*** Opening of Task data ***

/-- M11. -/
theorem test_ldB :
    after { (loaded [0xF0, 0x33]).writeV 0 123 with i := 0xFFD }
      (fun t => (t.byteAt 0xFFD, t.byteAt 0xFFE, t.byteAt 0xFFF)) = some (1, 2, 3) := by decide

/-- F4. -/
theorem test_ldB_out_of_bounds :
    after { loaded [0xF0, 0x33] with i := 0xFFF } (fun t => t.status)
      = some (.halted ⟨.memoryOutOfBounds, some 0xF033, 0x200, some 0x1000⟩) := by decide

/-- M18: the glyph table is writable. -/
theorem test_storeRegs_glyph_table :
    after { (loaded [0xF0, 0x55]).writeV 0 0xAA with i := 0x050 } (fun t => (t.byteAt 0x50, t.byteAt 0x51, t.i))
      = some (0xAA, 0x90, 0x051) := by decide

/-- M15: the lowest offending address is I itself. -/
theorem test_storeRegs_out_of_bounds :
    after { loaded [0xF0, 0x55] with i := 0x1005 } (fun t => (t.status, t.i))
      = some (.halted ⟨.memoryOutOfBounds, some 0xF055, 0x200, some 0x1005⟩, 0x1005) := by decide

/-- M17, both settings of MEMORY_INCREMENTS_I. -/
theorem test_loadRegs :
    after { loaded [0xF4, 0x65] with i := 0x050 } (fun t => (t.readV 0, t.readV 3, t.readV 4, t.readV 5, t.i))
      = some (0xF0, 0x90, 0xF0, 0, 0x055)
      ∧ after { loaded [0xF4, 0x65] with i := 0x050, cfg := { Config.default with memoryIncrementsI := false } }
          (fun t => t.i) = some 0x050 := by decide

/-! Keypad and timers. -/

/-- S14, S15. -/
theorem test_skp :
    after { (loaded [0xE0, 0x9E]).writeV 0 5 with keyq := [.pressed 5] } (fun t => (t.keys, t.keyq, t.pc))
      = some (0x0020, [], 0x204)
      ∧ after ((loaded [0xE0, 0x9E]).writeV 0 5) (fun t => t.pc) = some 0x202 := by decide

/-- K1, K2. -/
theorem test_sknp :
    after { (loaded [0xE0, 0xA1]).writeV 0 5 with keys := 0x0020 } (fun t => t.pc) = some 0x202
      ∧ after ((loaded [0xE0, 0xA1]).writeV 0 0x15) (fun t => t.pc) = some 0x204 := by decide

/-- K5: the lowest held key. -/
theorem test_ldVxK :
    after { loaded [0xF3, 0x0A] with keyq := [.pressed 2, .pressed 9] } (fun t => (t.keys, t.readV 3, t.pc))
      = some (0x0204, 2, 0x202) := by decide

/-- K6: the retry. -/
theorem test_ldVxK_waits : after (loaded [0xF3, 0x0A]) (fun t => t.pc) = some 0x200 := by decide

/-- K3: pressed and released within one drain. -/
theorem test_drain_press_release :
    after { (loaded [0xE0, 0x9E]).writeV 0 5 with keyq := [.pressed 5, .released 5] } (fun t => (t.keys, t.pc))
      = some (0, 0x202) := by decide

/-- K8. -/
theorem test_ldVxDT : after { loaded [0xF5, 0x07] with dt := 0x20 } (fun t => t.readV 5) = some 0x20 := by decide
/-- K9. -/
theorem test_ldDTVx : after { loaded [0xF5, 0x15] with dt := 9 } (fun t => t.dt) = some 0 := by decide
/-- K10, K11. -/
theorem test_ldSTVx :
    after ((loaded [0xF5, 0x18]).writeV 5 1) (fun t => (t.st, t.tone)) = some (1, true)
      ∧ after { loaded [0xF5, 0x18] with st := 5 } (fun t => (t.st, t.tone)) = some (0, false) := by decide

/-! Construction. -/

/-- S2. -/
theorem test_init_too_big : init Config.default [] (List.replicate 3585 0) = .programTooBig 3585 3584 := by
  have h : (List.replicate 3585 (0 : Byte)).length = 3585 := List.length_replicate
  unfold init
  rw [h]
  rfl

/-- The canonical form: writing the byte an unlisted address reads as removes the entry. -/
theorem test_memory_canonical :
    (State.reset.memWrite 0x300 7).mem = [(0x300, 7)] ∧ ((State.reset.memWrite 0x300 7).memWrite 0x300 0).mem = []
      ∧ (State.reset.memWrite 0x50 0xF0).mem = [] := by decide

/-! Witnesses: for each statement with hypotheses, a state and operands that meet them all; one per clause, at a
boundary of its range. -/

/-- A state whose next cycle runs `ws`, with one register set. -/
theorem turn_loaded (p : List Byte) (f : State → State) (hr : (f (loaded p)).status = .running)
    (ha : (f (loaded p)).agenda = []) (hs : (f (loaded p)).supply = .engineAlone) : EnginesTurn (f (loaded p)) [] :=
  ⟨hr, .inr ⟨(congrArg State.agenda (State.refill_engineAlone hs)).trans ha, rfl⟩⟩

theorem witness_DecodeOfEncode : (Instr.sys 0xFFF).wellFormed = true ∧ (Instr.drw 0xF 0xF 0xF).wellFormed = true := by
  decide

theorem witness_EncodeOfDecode : decode 0xF165 = .instr (.loadRegs 1) := by decide

theorem witness_IllegalWords : decode 0x5121 = .unsupported 0x5121 := by decide

/-- n = 0 with I far out of memory (D10), the last fitting sprite (D9), the first that leaves memory (D8). -/
theorem witness_DrwDrawsSpriteRows :
    (((0 : Nibble) = 0 ∨ (0x2000 : Word).toNat + (0 : Nibble).toNat - 1 ≤ 0xFFF)
      ∧ (0xFFC : Word).toNat + (4 : Nibble).toNat - 1 ≤ 0xFFF)
    ∧ ((4 : Nibble) ≠ 0 ∧ 0xFFF < (0xFFD : Word).toNat + (4 : Nibble).toNat - 1) := by decide

/-- A colliding and a collision-free row, for the two flag clauses. -/
theorem witness_DrwDrawsSpriteRows_flag :
    ((clearedFB.set 31 0x8000000000000000)[31] &&& spriteMask (State.reset.byteAt 0x50) 0 ≠ 0)
      ∧ clearedFB[31] &&& spriteMask (State.reset.byteAt 0x50) 0 = 0 := by decide

theorem witness_DrwClipsAtEdges : (4 : Nibble) = 0 ∨ (0xFFC : Word).toNat + (4 : Nibble).toNat - 1 ≤ 0xFFF := by decide

/-- The same position in both draws: coordinates in V0 and V1. -/
theorem witness_DrawingTwiceRestores :
    ((5 : Nibble) = 0 ∨ (0x50 : Word).toNat + (5 : Nibble).toNat - 1 ≤ 0xFFF)
      ∧ (ans (exec (.drw 0 1 5) { State.reset with i := 0x50 })).map (fun t => (t.readV 0, t.readV 1)) = some (0, 0) := by
  decide

theorem witness_SysRaisesMachineCodeCall : (0x0FFF : Word) &&& 0xF000 = 0x0000 ∧ (0x0FFF : Word) ≠ 0x00E0
    ∧ (0x0FFF : Word) ≠ 0x00EE := by decide

theorem witness_RetPopsReturnAddress :
    0 < ({ State.reset with sp := 1 } : State).sp.val ∧ State.reset.sp.val = 0 := by decide

theorem witness_CallPushesReturnAddress :
    ({ State.reset with sp := 15 } : State).sp.val < 16 ∧ ({ State.reset with sp := 16 } : State).sp.val = 16 := by decide

theorem witness_CallThenRetRestores : ({ State.reset with sp := 15 } : State).sp.val < 16 := by decide

/-- A word of every row matches its mask, so no `DecodesRow` is empty: one of each mask. -/
theorem witness_DecodesRow :
    (0x00E0 : Word) &&& 0xFFFF = 0x00E0 ∧ (0xDFFF : Word) &&& 0xF000 = 0xD000 ∧ (0x8FFE : Word) &&& 0xF00F = 0x800E
      ∧ (0xFF65 : Word) &&& 0xF0FF = 0xF065 := by decide

theorem witness_SkipPassesOverTwoBytes :
    EnginesTurn (loaded [0x30, 0x00]) [] ∧ (loaded [0x30, 0x00]).pc.toNat + 1 ≤ 0xFFF
      ∧ decode (loaded [0x30, 0x00]).fetchWord = .instr (.seImm 0 0)
      ∧ skipCondition (atExecute (loaded [0x30, 0x00]) []) (.seImm 0 0)
          = some ((atExecute (loaded [0x30, 0x00]) []).readV 0 = 0)
      ∧ (atExecute (loaded [0x30, 0x00]) []).readV 0 = 0 :=
  ⟨turn_loaded _ id rfl rfl rfl, by decide, by decide, rfl, by decide⟩

/-- The other clause: the condition fails. -/
theorem witness_SkipPassesOverTwoBytes_not :
    decode (loaded [0x30, 0x01]).fetchWord = .instr (.seImm 0 1)
      ∧ ¬(atExecute (loaded [0x30, 0x01]) []).readV 0 = 1 := by decide

theorem witness_JpV0AddsOffset :
    State.reset.cfg.jumpBase = .v0
      ∧ ({ State.reset with cfg := { Config.default with jumpBase := .vx } } : State).cfg.jumpBase = .vx := by decide

theorem witness_x_is_VF_or_not : (0xE : RegIdx) ≠ 0xF := by decide

theorem witness_ShiftsMoveBitToVF :
    (State.reset.cfg.shiftSource = .vy ∧ (2 : RegIdx) = 2)
      ∧ (({ State.reset with cfg := { Config.default with shiftSource := .vx } } : State).cfg.shiftSource = .vx
          ∧ (1 : RegIdx) = 1) := by decide

/-- The draw in range, and an instruction that is no draw. -/
theorem witness_FlagWritersOverwriteVF :
    (1 : RegIdx) ≠ 0xF ∧ (2 : RegIdx) ≠ 0xF
      ∧ Instr.drw 1 2 5 ∈ [Instr.addReg 1 2, .subReg 1 2, .shr 1 2, .subn 1 2, .shl 1 2, .drw 1 2 5]
      ∧ (∀ z w m, Instr.drw 1 2 5 = .drw z w m → m = 0 ∨ State.reset.i.toNat + m.toNat - 1 ≤ 0xFFF) := by
  refine ⟨by decide, by decide, by decide, fun z w m h => ?_⟩
  cases h; decide

theorem witness_AddIAddsOrOverflows :
    (0xFF00 : Word).toNat + (0xFF : Byte).toNat ≤ 0xFFFF ∧ 0xFFFF < (0xFF01 : Word).toNat + (0xFF : Byte).toNat := by decide

theorem witness_LdBStoresDecimalDigits : (0xFFD : Word).toNat + 2 ≤ 0xFFF ∧ 0xFFF < (0xFFE : Word).toNat + 2 := by decide

/-- For both block transfers: M13, M14. -/
theorem witness_BlockTransfers :
    (0xFF0 : Word).toNat + (0xF : RegIdx).toNat ≤ 0xFFF ∧ 0xFFF < (0xFF1 : Word).toNat + (0xF : RegIdx).toNat := by decide

theorem witness_StoreThenLoadRestoresRegs :
    ({ State.reset with i := 0xFF0 } : State).i.toNat + (0xF : RegIdx).toNat ≤ 0xFFF := by decide

theorem witness_EqualReadsAreEqualMemories :
    Memory.wf defaultFont [(0x50, 0xAA), (0xFFF, 1)] ∧ Memory.wf defaultFont (Memory.write defaultFont [(0x50, 0xAA)] 0xFFF 1)
      ∧ ∀ a, a ≤ 0xFFF → Memory.read defaultFont [(0x50, 0xAA), (0xFFF, 1)] a
          = Memory.read defaultFont (Memory.write defaultFont [(0x50, 0xAA)] 0xFFF 1) a :=
  ⟨by decide, by decide, fun _ _ => rfl⟩

/-- Key 15 held, and key 16, which no bit names. -/
theorem witness_KeySkipsTestHeldKey :
    ((0xF : Byte).toNat < 16 ∧ (0x8000 : BitVec 16).getLsbD (0xF : Byte).toNat = true)
      ∧ ¬((0x10 : Byte).toNat < 16 ∧ (0xFFFF : BitVec 16).getLsbD (0x10 : Byte).toNat = true) := by decide

theorem witness_KeyWaitTakesLowestKey :
    ({ State.reset with keys := 0x8000 } : State).keys ≠ 0 ∧ State.reset.keys = 0 := by decide

theorem witness_StepRunsDecodedInstruction :
    EnginesTurn (loaded [0x6A, 0x2F]) [] ∧ (loaded [0x6A, 0x2F]).pc.toNat + 1 ≤ 0xFFF
      ∧ decode ((loaded [0x6A, 0x2F]).byteAt (loaded [0x6A, 0x2F]).pc.toNat
          ++ (loaded [0x6A, 0x2F]).byteAt ((loaded [0x6A, 0x2F]).pc.toNat + 1)) = .instr (.ldImm 0xA 0x2F)
      ∧ ∃ t, exec (.ldImm 0xA 0x2F) (atExecute (loaded [0x6A, 0x2F]) []) = .next t :=
  ⟨turn_loaded _ id rfl rfl rfl, by decide, by decide, _, rfl⟩

/-- The last word of memory can be fetched (T3), the next pc cannot (T4). -/
theorem witness_FetchPastEndFaults :
    EnginesTurn { State.reset with pc := 0xFFF, agenda := [.engine, .tickDT] } [.tickDT]
      ∧ 0xFFF < (0xFFF : Word).toNat + 1 ∧ (0xFFE : Word).toNat + 1 ≤ 0xFFF :=
  ⟨⟨rfl, .inl rfl⟩, by decide, by decide⟩

theorem witness_UnsupportedWordFaults :
    EnginesTurn (loaded [0x51, 0x21]) [] ∧ (loaded [0x51, 0x21]).pc.toNat + 1 ≤ 0xFFF
      ∧ decode ((loaded [0x51, 0x21]).byteAt (loaded [0x51, 0x21]).pc.toNat
          ++ (loaded [0x51, 0x21]).byteAt ((loaded [0x51, 0x21]).pc.toNat + 1)) = .unsupported 0x5121 :=
  ⟨turn_loaded _ id rfl rfl rfl, by decide, by decide⟩

theorem witness_OtherAgentsMove :
    ({ State.reset with agenda := [.tickDT] } : State).refill.agenda = .tickDT :: []
      ∧ ({ State.reset with agenda := [.tickST, .engine] } : State).refill.agenda = .tickST :: [.engine]
      ∧ ({ State.reset with agenda := [.key (.pressed 0xF)] } : State).refill.agenda = .key (.pressed 0xF) :: [] := by
  decide

/-- A halted state that a move changes, and one with no move left for any other agent. -/
theorem witness_HaltedEngineNeverRuns :
    (∃ t, step { State.reset with status := .halted ⟨.stackUnderflow, some 0xEE, 0x200, none⟩, agenda := [.tickDT] }
        = .next t)
      ∧ ({ alone with status := .halted ⟨.stackUnderflow, some 0xEE, 0x200, none⟩ } : State).agenda = []
      ∧ ({ alone with status := .halted ⟨.stackUnderflow, some 0xEE, 0x200, none⟩ } : State).supply = .engineAlone :=
  ⟨⟨_, rfl⟩, rfl, rfl⟩
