/-- A marker position as a hunter examines it: position in PAM4 symbols within a lane frame, and the 2,720 symbols received
from it on, which are codeword 0 of the lane frame where the marker is one (R145, R151). -/
structure MarkerRx where
  pos : Nat
  word : List Pam
deriving DecidableEq, Repr

/-- Where a marker is received: a physical receive pair of a lane octet, by the lane number of its straight position, or
a twin lane (R319). -/
inductive MarkerPort where
  | pair (n : Nat)
  | twin (n : Nat)
deriving DecidableEq, Repr

/-- What the signal detector of a receive pair met in a row (R208). Pairs are numbered as the lanes of a straight octet. -/
inductive Detector where
  /-- the input stayed below the de-assert level for the whole row -/
  | below
  /-- the input rose above the assert level at some time in the row -/
  | above
deriving DecidableEq, Repr

/-- What a towpath port's receiver met in a row (R382): block lock throughout it, local fault, remote fault. -/
structure TowLine where
  side : Side
  lock : Bool
  localFault : Bool
  remoteFault : Bool
deriving DecidableEq, Repr

/-- A codeword received on a twin lane: the lane, its number within its lane frame (0 begins with the marker), and 2,720 PAM4 symbols. -/
structure TwinRx where
  lane : Nat
  first : Nat
  word : List Pam
deriving DecidableEq, Repr

/-- What a row brings from outside besides the steps that the table lists: detector levels of the receive pairs
that met one (R208), the codewords that a lane received in the row that ends while its hunter was ALIGNED (R144), eye and slicer figures of a lane (EYE_V, EYE_H, SNR),
the latest phase sample of channel F, its frequency in the row, its software-loop sample, the phase of an input minus that of channel F
at the row tick, in ps, where a TIE starts there (R282), and occupancy samples of the row that
ends (event, object, level, core cycles at that level before the level at the end of the row was reached, R427), what the towpath receivers met (R382), the codewords that the twin lanes received, and
how many of its bits a block that crosses into a lane frame has behind it on each lane (R319), the functions that have posted no
progress mark in the row although they have work (R446), and what the host has put into the PCI Express configuration space (R343). -/
structure RowInput where
  detector : List (Nat × Detector) := []
  rx : List (Nat × List (List Pam)) := []
  eyes : List (Nat × Nat × Nat × Nat) := []
  phase : Option Int := none
  freq : Option Int := none
  softPhase : Int := 0
  tie : List (Nat × Int) := []
  weirs : List (Nat × Nat × Nat × Nat) := []
  tow : List TowLine := []
  twin : List TwinRx := []
  twinPhase : Nat := 0
  stuck : List Nat := []
  pcie : Option PcieCfg := none
deriving DecidableEq, Repr

/-- One input's measurement at a monitor second: mean offset against LOCALOSC in ppt and phase against channel F in ps. -/
structure SecondSample where
  input : Nat
  freq : Int
  phase : Int
deriving DecidableEq, Repr

/-- What is measured at a monitor second: the inputs, and channel F against LOCALOSC. -/
structure SecondInput where
  samples : List SecondSample
  chanF : Int
deriving DecidableEq, Repr

/-- A message received on REFMSG: its bytes, and whether the line showed a framing error (R237). -/
structure RefMsg where
  bytes : List (BitVec 8)
  framing : Bool
deriving DecidableEq, Repr

/-- What the activity monitor of an input met (R240). -/
inductive ActivityObs where
  /-- no edge for this many half nominal periods -/
  | silent (halfPeriods : Nat)
  /-- an edge this many thousandths of a nominal period after the previous one -/
  | gap (permille : Nat)
  /-- this many consecutive nominal periods that each held an edge, or edges in bounds -/
  | run (n : Nat)
  /-- a change of the lane, or of the SYNC arrivals, behind the input -/
  | inner
deriving DecidableEq, Repr

/-- Which event of R344 took place. -/
inductive ResetKind where
  | flr
  | hot
  | linkDown
  | d3hot
deriving DecidableEq, Repr

/-- The three kinds of host queue (Table 13.4). -/
inductive QKind where
  | sq
  | cq
  | eq
deriving DecidableEq, Repr

/-- The routing that the planner found: the stage memory of the new page (R69), or no assignment. -/
inductive Route where
  | found (stage : KMap (BitVec 16))
  | none
deriving DecidableEq, Repr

*** Close of Task data ***

Your goal - The lines needed run from the first line of the data through the line containing "t.byteAt 0x51, t.i))"; give them again exactly and nothing else.

Finished task -
/-- M11. -/
theorem test_ldB :
    after { (loaded [0xF0, 0x33]).writeV 0 123 with i := 0xFFD }
      (fun t => (t.byteAt 0xFFD, t.byteAt 0xFFE, t.byteAt 0xFFF)) = some (1, 2, 3) := by decide

/-- F4. -/
theorem test_ldB_out_of_bounds :
    after { loaded [0xF0, 0x33] with i := 0xFFF } (fun t => t.status)
      = some (.halted ⟨.memoryOutOfBounds, some 0xF033, 0x200, some 0x1000⟩) := by decide

/-- M18: the glyph table is writable. -/
theorem test_storeRegs_glyph_table :
    after { (loaded [0xF0, 0x55]).writeV 0 0xAA with i := 0x050 } (fun t => (t.byteAt 0x50, t.byteAt 0x51, t.i))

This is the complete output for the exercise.